— Input for this task —

section
/-! PROOFS. The block's state (10_state.md): what a command can do to the decoder and to `ERR_CMD`, what follows for every step (R25, R31, R32), and the
values after reset and after a SEQ_* command (R34, R35, R37). -/

namespace Sys2Proof.Machine

/-! ### The decoder (R32) -/

/-- The decoder after reset is the one DEC_INIT arms without a destination. -/
theorem Decoder.reset_eq_armed : Decoder.reset = Decoder.armed 0#32 0#16 := rfl

theorem Decoder.reset_inv : Decoder.reset.Inv := Decoder.reset_eq_armed ▸ Decoder.armed_inv 0#32 0#16

/-- ENC leaves the decoder alone (R104). -/
@[simp] theorem State.encode_dec (mode : BlockMode) (s : State) : (s.encode mode).dec = s.dec := by
  rcases s.encode_cases mode with ⟨-, e⟩ | ⟨-, e⟩ <;> rw [e] <;> rfl

/-- What a command can leave of the decoder: itself, the one a DEC_INIT arms, or the one the bytes of a DEC lead to (R104). -/
theorem exec_dec_cases {i : Instr} {s t : State} (h : exec i s = .next t) :
    t.dec = s.dec ∨ (i = .decInit ∧ s.arg1.toNat ≤ 0xFFFF ∧ t.dec = Decoder.armed s.arg0 s.capacityArg) ∨
      (i = .dec ∧ s.dec.ready ∧ t.dec = s.feed.work.dec) := by
  rcases exec_cases i s with ⟨mode, -, e⟩ | ⟨hi, hc, e⟩ | ⟨-, -, e⟩ | ⟨-, _, e, -⟩ | ⟨hi, hr, e⟩ | ⟨_, -, _, _, e, -⟩ | ⟨_, _, -, e⟩ <;>
    cases e.symm.trans h
  · exact .inl (s.encode_dec mode)
  · exact .inr (.inl ⟨hi, hc, rfl⟩)
  · exact .inl rfl -- a refused DEC_INIT
  · exact .inl rfl -- a DEC that fails a check
  · exact .inr (.inr ⟨hi, hr, rfl⟩)
  · exact .inl rfl -- a command that writes a stream
  · exact .inl rfl -- SEQ_IS_EMPTY

/-- Every command keeps the decoder's invariants (R32). -/
theorem exec_keeps_decoderInv {i : Instr} {s t : State} (hi : s.dec.Inv) (h : exec i s = .next t) : t.dec.Inv := by
  rcases exec_dec_cases h with e | ⟨-, -, e⟩ | ⟨-, -, e⟩ <;> rw [e]
  · exact hi
  · exact Decoder.armed_inv _ _
  · exact (feed_keeps hi).1

/-- Settles O45, by the kinds of step: only a command or a reset touches the decoder. -/
theorem stepKeepsDecoderInvariant : Obligations.StepKeepsDecoderInvariant := by
  intro s t hs h
  refine step_keeps (fun x => x.dec.Inv) (hexec := fun _ _ _ hx e => exec_keeps_decoderInv hx e) (hhost := fun _ _ hx => hx)
    (hrefuse := fun _ hx => hx) (hwrite := fun x offset v hx => ?_) (hobserve := fun _ _ hx => hx) (hmem := fun _ _ _ hx => hx)
    (hreset := fun _ _ => Decoder.reset_inv) hs h
  obtain ⟨-, -, hdec, -⟩ := x.writeReg_keeps offset v
  exact hdec ▸ hx

/-- DEC_INIT, accepted (R141). -/
theorem exec_decInit_accepted {s : State} (h : s.arg1.toNat ≤ 0xFFFF) :
    exec .decInit s = .next (State.returning { s with dec := Decoder.armed s.arg0 s.capacityArg } 0#64) :=
  if_pos (s.capacityFits_iff.mpr h)

/-- Settles O46: both leave a decoder that was just armed. -/
theorem resetAndDecInitMeetDecoderInvariant : Obligations.ResetAndDecInitMeetDecoderInvariant :=
  ⟨Decoder.reset_inv, fun _ h => ⟨_, exec_decInit_accepted h, Decoder.armed_inv _ _⟩⟩

/-! ### Overflow (R31, R152) -/

theorem decResult_errOverflow : decResult errOverflow = -3#64 := by decide

/-- A count takes 16 bits, so none is the overflow code (R162, R78). -/
theorem decResult_count_ne_overflow (c : BitVec 16) : decResult (c.setWidth 32) ≠ -3#64 := by
  intro e
  have hc := c.isLt
  have hn := decResult_count c
  rw [e] at hn
  simp at hn
  omega

/-- The bytes of a DEC leave `OVF` set exactly when the DEC returns -3 (R31, R162). -/
theorem feed_ovf_iff {s : State} (hi : s.dec.Inv) (hr : s.dec.ready) :
    s.feed.work.dec.ovf = true ↔ decResult s.feed.returnValue = -3#64 := by
  rcases feed_ovf hi hr with ⟨w, hf, ho⟩ | ⟨w, hf, ho⟩ <;> rw [hf]
  · exact ⟨fun _ => decResult_errOverflow, fun _ => ho⟩
  · exact ⟨fun h => absurd (ho.symm.trans h) (by decide), fun h => absurd h (decResult_count_ne_overflow _)⟩

/-- With an overflow pending, a DEC returns -3 and changes nothing else (R161). -/
theorem exec_dec_overflowed {s : State} (hv : s.dec.dstValid = true) (hc : s.dec.dstCap ≠ 0#16) (ho : s.dec.ovf = true) :
    exec .dec s = .next (s.returning (-3#64)) := by
  change execDec s = _
  simp [execDec, hv, hc, ho, decResult_errOverflow]

/-- Settles O37: the destination survives a DEC, so the one check a later DEC fails is the overflow. -/
theorem overflowIsStickyUntilDecInit : Obligations.OverflowIsStickyUntilDecInit := by
  intro s t hr hi h
  cases (execDec_ready hr).symm.trans h
  obtain ⟨-, hsame, -⟩ := feed_keeps hi
  have hovf := feed_ovf_iff hi hr
  obtain ⟨hvalid, hcap, -⟩ := hr
  refine ⟨hovf, fun ho u hu => ⟨?_, fun ha => ⟨_, exec_decInit_accepted ha, rfl, rfl⟩⟩⟩
  have hd : u.dec = s.feed.work.dec := hu
  refine exec_dec_overflowed ?_ ?_ ?_ <;> rw [hd]
  · exact hsame.valid.trans hvalid
  · exact hsame.cap ▸ hcap
  · exact ho

/-! ### ERR_CMD (R25) -/

/-- The host's next access writes a command word that the block refuses: an illegal one, or DEC_INIT with a capacity above 16 bits (R103, R105). -/
def State.takesRefusedWord (s : State) : Prop :=
  ∃ w rest, s.host = .regWrite 0x00 32 w :: rest ∧
    ((∃ why, decode w = .illegal why) ∨ (decode w = .command .decInit ∧ 0xFFFF < s.arg1.toNat))

/-- Where the access is not a write of a command word, none is refused. -/
theorem State.not_takesRefusedWord {s : State} (h : ∀ w rest, s.host ≠ .regWrite 0x00 32 w :: rest) : ¬ s.takesRefusedWord :=
  fun ⟨w, rest, hh, _⟩ => h w rest hh

/-- A word that decodes to a command is refused exactly as DEC_INIT with a capacity above 16 bits (R103). -/
theorem State.takesRefusedWord_command {s : State} {w : Word} {rest : List HostAccess} {i : Instr}
    (hh : s.host = .regWrite 0x00 32 w :: rest) (hd : decode w = .command i) :
    s.takesRefusedWord ↔ i = .decInit ∧ 0xFFFF < s.arg1.toNat := by
  simp [State.takesRefusedWord, hh, hd]

@[simp] theorem State.encode_errCmd (mode : BlockMode) (s : State) : (s.encode mode).errCmd = s.errCmd := by
  rcases s.encode_cases mode with ⟨-, e⟩ | ⟨-, e⟩ <;> rw [e] <;> rfl

/-- After a command `ERR_CMD` is set when it was before, or when the command was a refused DEC_INIT (R105). -/
theorem exec_errCmd_iff {i : Instr} {s t : State} (h : exec i s = .next t) :
    t.errCmd = true ↔ s.errCmd = true ∨ (i = .decInit ∧ 0xFFFF < s.arg1.toNat) := by
  rcases exec_cases i s with ⟨mode, hm, e⟩ | ⟨rfl, hc, e⟩ | ⟨rfl, hc, e⟩ | ⟨rfl, _, e, -⟩ | ⟨rfl, -, e⟩ | ⟨_, hm, _, _, e, -⟩ |
    ⟨_, _, rfl, e⟩ <;> cases e.symm.trans h
  · have hne : i ≠ .decInit := by rintro rfl; simp at hm
    simp [hne]
  · simp [Nat.not_lt.mpr hc]
  · simp [hc]
  · simp
  · simp
  · have hne : i ≠ .decInit := by rintro rfl; simp at hm
    simp [hne]
  · simp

— Exercise aim —
Extract the first line above and each line after it up to and including the one with "decoder (R32) -/", please, exactly and with nothing else.

— Answer to this task —
section
/-! PROOFS. The block's state (10_state.md): what a command can do to the decoder and to `ERR_CMD`, what follows for every step (R25, R31, R32), and the
values after reset and after a SEQ_* command (R34, R35, R37). -/

namespace Sys2Proof.Machine

/-! ### The decoder (R32) -/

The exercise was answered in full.